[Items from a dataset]

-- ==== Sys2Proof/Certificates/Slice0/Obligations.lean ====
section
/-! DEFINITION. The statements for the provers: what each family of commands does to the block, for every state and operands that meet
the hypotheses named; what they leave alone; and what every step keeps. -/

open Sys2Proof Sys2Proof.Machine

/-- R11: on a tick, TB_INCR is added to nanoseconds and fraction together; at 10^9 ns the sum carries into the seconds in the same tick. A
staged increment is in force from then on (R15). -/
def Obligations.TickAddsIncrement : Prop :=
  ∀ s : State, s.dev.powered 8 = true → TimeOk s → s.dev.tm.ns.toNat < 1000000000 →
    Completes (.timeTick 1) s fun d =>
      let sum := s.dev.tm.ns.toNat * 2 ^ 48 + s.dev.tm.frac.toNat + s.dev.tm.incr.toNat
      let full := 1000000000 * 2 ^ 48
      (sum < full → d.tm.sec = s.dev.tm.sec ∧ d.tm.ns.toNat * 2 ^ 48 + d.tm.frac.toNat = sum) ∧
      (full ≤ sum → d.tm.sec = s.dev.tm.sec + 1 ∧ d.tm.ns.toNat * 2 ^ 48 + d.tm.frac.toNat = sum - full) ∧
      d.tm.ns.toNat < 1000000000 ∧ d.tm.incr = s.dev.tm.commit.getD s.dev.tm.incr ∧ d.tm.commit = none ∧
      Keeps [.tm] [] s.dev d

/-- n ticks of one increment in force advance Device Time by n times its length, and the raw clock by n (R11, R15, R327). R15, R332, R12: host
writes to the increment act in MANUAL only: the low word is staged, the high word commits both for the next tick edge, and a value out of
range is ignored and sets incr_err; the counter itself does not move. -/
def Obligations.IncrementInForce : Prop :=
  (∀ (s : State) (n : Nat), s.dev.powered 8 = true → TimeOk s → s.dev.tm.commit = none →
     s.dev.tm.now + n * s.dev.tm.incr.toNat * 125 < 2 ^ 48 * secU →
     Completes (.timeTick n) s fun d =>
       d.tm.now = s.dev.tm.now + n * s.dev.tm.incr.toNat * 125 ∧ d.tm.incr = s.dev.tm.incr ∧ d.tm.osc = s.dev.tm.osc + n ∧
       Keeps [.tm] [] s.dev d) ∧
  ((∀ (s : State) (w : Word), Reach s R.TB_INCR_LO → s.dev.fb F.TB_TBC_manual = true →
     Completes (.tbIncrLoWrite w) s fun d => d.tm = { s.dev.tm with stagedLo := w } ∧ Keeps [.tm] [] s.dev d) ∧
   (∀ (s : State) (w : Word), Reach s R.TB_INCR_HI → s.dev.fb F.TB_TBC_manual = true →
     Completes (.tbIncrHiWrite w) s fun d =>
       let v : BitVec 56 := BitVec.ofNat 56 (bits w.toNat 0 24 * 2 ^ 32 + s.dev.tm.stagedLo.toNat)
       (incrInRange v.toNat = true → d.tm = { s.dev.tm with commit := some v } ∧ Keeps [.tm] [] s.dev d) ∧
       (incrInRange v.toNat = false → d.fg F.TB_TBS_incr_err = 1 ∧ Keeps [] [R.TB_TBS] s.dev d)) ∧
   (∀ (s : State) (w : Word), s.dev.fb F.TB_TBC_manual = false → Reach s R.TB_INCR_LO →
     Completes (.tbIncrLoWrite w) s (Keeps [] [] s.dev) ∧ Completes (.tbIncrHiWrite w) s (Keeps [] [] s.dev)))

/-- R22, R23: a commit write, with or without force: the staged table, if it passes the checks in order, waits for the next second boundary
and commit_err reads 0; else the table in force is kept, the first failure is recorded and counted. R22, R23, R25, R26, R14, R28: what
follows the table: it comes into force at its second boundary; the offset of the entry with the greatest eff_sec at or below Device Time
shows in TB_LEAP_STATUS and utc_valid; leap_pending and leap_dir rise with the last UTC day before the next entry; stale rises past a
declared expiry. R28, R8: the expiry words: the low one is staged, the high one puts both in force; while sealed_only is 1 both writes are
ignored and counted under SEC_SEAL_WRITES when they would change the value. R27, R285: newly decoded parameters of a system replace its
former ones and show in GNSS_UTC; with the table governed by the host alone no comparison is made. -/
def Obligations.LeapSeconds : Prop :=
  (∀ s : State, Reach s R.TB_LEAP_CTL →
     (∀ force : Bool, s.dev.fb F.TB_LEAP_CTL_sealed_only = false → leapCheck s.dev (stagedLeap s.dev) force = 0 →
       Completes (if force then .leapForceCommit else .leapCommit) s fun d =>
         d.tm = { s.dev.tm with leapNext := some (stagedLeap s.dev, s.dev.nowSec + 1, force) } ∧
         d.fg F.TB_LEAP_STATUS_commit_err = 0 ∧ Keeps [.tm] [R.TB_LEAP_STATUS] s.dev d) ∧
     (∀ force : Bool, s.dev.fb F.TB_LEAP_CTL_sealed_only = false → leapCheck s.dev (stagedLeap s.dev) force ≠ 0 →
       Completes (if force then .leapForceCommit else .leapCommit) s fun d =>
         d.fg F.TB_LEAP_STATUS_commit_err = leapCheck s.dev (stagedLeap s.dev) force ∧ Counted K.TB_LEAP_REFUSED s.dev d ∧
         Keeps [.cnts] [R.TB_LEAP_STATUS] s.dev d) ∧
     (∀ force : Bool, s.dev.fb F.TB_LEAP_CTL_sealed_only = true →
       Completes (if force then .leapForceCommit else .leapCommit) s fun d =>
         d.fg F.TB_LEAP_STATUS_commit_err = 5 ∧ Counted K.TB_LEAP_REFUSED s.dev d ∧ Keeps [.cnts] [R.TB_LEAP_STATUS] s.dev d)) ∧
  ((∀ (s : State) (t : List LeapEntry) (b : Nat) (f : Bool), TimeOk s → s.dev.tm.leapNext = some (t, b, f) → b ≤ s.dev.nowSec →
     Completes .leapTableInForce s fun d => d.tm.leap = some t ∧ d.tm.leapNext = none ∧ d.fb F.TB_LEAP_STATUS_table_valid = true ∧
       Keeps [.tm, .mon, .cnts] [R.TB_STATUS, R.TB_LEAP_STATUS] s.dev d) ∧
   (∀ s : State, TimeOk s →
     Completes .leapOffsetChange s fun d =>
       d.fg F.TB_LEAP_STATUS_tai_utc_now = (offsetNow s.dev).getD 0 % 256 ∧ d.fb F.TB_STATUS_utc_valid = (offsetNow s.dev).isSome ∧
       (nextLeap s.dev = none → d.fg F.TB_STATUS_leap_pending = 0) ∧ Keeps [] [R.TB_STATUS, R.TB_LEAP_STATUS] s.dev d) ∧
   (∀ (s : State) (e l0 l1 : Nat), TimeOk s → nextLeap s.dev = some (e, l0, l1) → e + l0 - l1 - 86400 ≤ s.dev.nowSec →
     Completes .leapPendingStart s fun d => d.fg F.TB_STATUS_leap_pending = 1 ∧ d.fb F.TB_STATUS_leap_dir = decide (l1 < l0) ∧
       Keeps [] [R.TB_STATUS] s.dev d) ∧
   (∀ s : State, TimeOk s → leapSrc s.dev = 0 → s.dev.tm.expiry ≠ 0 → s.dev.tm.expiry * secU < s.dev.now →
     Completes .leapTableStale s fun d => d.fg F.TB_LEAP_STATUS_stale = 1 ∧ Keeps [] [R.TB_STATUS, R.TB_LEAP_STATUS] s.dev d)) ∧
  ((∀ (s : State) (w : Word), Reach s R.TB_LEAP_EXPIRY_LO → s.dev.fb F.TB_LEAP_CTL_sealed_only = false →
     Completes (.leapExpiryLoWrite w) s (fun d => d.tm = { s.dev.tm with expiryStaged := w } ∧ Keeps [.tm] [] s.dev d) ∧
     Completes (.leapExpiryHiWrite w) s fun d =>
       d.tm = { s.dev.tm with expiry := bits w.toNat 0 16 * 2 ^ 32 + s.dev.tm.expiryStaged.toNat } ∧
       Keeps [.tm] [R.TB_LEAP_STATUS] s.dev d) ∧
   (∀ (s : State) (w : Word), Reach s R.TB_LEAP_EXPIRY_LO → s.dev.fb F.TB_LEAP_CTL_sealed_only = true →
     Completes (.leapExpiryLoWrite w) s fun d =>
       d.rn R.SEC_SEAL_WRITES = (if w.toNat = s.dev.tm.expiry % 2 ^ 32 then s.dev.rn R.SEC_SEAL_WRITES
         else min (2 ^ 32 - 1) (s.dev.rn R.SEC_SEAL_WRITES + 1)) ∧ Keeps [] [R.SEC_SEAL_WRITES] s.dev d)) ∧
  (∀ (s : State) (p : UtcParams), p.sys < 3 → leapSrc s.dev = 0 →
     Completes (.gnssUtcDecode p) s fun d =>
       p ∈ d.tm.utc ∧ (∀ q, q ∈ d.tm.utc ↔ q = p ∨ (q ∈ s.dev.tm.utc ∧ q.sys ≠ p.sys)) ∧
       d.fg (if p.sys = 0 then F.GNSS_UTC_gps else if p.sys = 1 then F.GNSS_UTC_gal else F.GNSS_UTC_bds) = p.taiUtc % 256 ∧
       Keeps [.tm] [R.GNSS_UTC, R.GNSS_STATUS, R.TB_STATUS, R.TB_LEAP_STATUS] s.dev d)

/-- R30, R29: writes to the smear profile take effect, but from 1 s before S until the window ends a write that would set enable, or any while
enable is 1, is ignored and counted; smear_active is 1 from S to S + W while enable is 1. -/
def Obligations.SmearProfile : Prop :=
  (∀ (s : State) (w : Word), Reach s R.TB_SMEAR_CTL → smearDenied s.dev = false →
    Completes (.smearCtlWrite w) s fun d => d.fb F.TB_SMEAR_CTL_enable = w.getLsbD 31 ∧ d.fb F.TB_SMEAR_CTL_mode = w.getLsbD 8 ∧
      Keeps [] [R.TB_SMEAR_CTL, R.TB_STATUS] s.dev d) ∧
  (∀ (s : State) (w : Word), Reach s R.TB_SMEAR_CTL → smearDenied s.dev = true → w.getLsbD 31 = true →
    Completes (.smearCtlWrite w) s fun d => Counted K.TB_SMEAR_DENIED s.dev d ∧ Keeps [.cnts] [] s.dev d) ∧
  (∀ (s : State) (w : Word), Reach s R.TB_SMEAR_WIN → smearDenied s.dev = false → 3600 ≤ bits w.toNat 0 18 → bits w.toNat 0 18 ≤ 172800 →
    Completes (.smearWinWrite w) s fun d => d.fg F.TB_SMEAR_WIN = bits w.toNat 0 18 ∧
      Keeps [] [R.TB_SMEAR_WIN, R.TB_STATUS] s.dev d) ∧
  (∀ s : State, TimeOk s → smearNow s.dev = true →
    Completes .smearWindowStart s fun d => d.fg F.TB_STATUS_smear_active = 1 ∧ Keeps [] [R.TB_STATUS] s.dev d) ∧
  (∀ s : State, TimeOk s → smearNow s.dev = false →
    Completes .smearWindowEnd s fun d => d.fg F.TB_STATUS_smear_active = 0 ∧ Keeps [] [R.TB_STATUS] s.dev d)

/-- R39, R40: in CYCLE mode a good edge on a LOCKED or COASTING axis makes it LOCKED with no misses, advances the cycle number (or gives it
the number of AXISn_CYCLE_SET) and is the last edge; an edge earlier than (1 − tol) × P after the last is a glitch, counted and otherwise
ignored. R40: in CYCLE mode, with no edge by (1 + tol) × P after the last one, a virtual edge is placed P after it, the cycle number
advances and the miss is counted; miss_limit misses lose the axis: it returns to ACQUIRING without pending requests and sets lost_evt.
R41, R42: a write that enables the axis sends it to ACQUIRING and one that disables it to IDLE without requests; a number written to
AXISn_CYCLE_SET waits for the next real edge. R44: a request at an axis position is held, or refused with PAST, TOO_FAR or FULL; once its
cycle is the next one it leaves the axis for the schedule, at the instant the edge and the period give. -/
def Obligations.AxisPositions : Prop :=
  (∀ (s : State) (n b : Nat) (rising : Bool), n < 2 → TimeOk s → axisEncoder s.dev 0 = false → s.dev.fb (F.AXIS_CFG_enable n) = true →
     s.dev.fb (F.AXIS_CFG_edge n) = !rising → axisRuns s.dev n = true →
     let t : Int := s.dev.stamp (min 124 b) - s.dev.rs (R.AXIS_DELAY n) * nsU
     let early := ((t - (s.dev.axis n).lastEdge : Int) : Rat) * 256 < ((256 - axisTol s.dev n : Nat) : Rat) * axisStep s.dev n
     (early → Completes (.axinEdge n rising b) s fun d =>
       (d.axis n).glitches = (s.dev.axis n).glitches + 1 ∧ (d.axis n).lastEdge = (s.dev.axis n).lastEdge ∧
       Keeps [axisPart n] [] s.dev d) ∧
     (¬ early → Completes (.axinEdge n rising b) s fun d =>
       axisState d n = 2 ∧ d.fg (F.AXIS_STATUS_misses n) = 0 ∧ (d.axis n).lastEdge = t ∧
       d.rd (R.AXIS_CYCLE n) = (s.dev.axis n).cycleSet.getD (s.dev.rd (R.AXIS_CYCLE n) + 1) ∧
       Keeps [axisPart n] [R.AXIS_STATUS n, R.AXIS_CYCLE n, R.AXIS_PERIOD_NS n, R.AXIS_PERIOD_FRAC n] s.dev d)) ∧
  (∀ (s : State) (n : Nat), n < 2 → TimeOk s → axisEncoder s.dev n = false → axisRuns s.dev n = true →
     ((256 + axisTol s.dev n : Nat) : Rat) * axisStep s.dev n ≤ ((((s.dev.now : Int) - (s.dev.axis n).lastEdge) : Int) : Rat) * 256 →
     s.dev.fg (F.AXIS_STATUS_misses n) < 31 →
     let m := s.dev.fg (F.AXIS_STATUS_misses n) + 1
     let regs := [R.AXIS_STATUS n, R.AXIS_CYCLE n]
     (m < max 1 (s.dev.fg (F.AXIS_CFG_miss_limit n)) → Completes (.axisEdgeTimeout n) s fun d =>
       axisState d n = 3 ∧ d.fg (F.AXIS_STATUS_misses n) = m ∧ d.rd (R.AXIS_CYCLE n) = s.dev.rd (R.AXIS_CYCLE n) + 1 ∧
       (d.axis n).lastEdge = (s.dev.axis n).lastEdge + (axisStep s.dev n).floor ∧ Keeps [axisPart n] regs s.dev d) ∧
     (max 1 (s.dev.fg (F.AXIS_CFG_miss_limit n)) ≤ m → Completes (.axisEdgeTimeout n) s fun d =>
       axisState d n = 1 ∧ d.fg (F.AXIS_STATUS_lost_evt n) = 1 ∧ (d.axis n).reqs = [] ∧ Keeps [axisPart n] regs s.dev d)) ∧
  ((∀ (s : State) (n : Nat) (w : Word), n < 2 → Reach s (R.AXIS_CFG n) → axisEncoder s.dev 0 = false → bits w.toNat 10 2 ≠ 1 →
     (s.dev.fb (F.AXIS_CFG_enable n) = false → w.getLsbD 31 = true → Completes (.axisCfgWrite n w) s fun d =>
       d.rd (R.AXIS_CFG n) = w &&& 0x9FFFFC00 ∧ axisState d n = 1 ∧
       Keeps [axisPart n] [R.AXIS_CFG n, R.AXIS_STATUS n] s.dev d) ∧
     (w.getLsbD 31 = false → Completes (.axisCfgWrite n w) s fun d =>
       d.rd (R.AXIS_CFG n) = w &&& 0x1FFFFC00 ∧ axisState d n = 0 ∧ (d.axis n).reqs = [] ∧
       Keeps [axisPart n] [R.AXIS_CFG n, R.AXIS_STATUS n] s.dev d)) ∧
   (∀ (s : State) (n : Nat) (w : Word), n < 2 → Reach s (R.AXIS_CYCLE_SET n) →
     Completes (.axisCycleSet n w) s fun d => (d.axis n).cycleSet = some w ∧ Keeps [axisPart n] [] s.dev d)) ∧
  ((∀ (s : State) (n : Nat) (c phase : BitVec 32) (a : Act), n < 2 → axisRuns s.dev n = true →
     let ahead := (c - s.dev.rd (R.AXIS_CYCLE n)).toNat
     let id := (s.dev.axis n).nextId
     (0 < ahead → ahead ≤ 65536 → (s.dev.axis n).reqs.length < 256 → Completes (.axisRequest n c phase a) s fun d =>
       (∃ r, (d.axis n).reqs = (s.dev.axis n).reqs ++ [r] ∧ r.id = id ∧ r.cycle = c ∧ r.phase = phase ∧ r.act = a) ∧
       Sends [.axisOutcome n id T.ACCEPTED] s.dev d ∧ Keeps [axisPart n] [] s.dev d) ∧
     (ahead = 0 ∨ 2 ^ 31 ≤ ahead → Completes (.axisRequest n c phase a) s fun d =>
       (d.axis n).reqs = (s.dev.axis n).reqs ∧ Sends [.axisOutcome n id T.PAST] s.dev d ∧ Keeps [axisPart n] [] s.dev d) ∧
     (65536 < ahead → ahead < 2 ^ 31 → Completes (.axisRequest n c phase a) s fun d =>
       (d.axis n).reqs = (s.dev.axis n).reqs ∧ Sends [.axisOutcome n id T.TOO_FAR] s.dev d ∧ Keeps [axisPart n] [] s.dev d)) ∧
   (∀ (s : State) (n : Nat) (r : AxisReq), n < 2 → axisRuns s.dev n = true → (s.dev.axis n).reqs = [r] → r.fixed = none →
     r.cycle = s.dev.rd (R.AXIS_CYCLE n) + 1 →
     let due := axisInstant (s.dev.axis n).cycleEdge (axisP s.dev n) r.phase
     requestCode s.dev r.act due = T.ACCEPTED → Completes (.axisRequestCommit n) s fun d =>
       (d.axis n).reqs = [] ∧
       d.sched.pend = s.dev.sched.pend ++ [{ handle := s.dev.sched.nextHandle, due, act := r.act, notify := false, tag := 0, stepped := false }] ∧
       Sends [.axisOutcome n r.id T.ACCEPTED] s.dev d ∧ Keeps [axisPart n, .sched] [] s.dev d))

PROBLEM DETAILS
Exactly as written, please transcribe the lines from the start of the records above to the line that holds "open Sys2Proof Sys2Proof.Machine", both ends included.

ANSWER TO THIS EXERCISE
-- ==== Sys2Proof/Certificates/Slice0/Obligations.lean ====
section
/-! DEFINITION. The statements for the provers: what each family of commands does to the block, for every state and operands that meet
the hypotheses named; what they leave alone; and what every step keeps. -/

open Sys2Proof Sys2Proof.Machine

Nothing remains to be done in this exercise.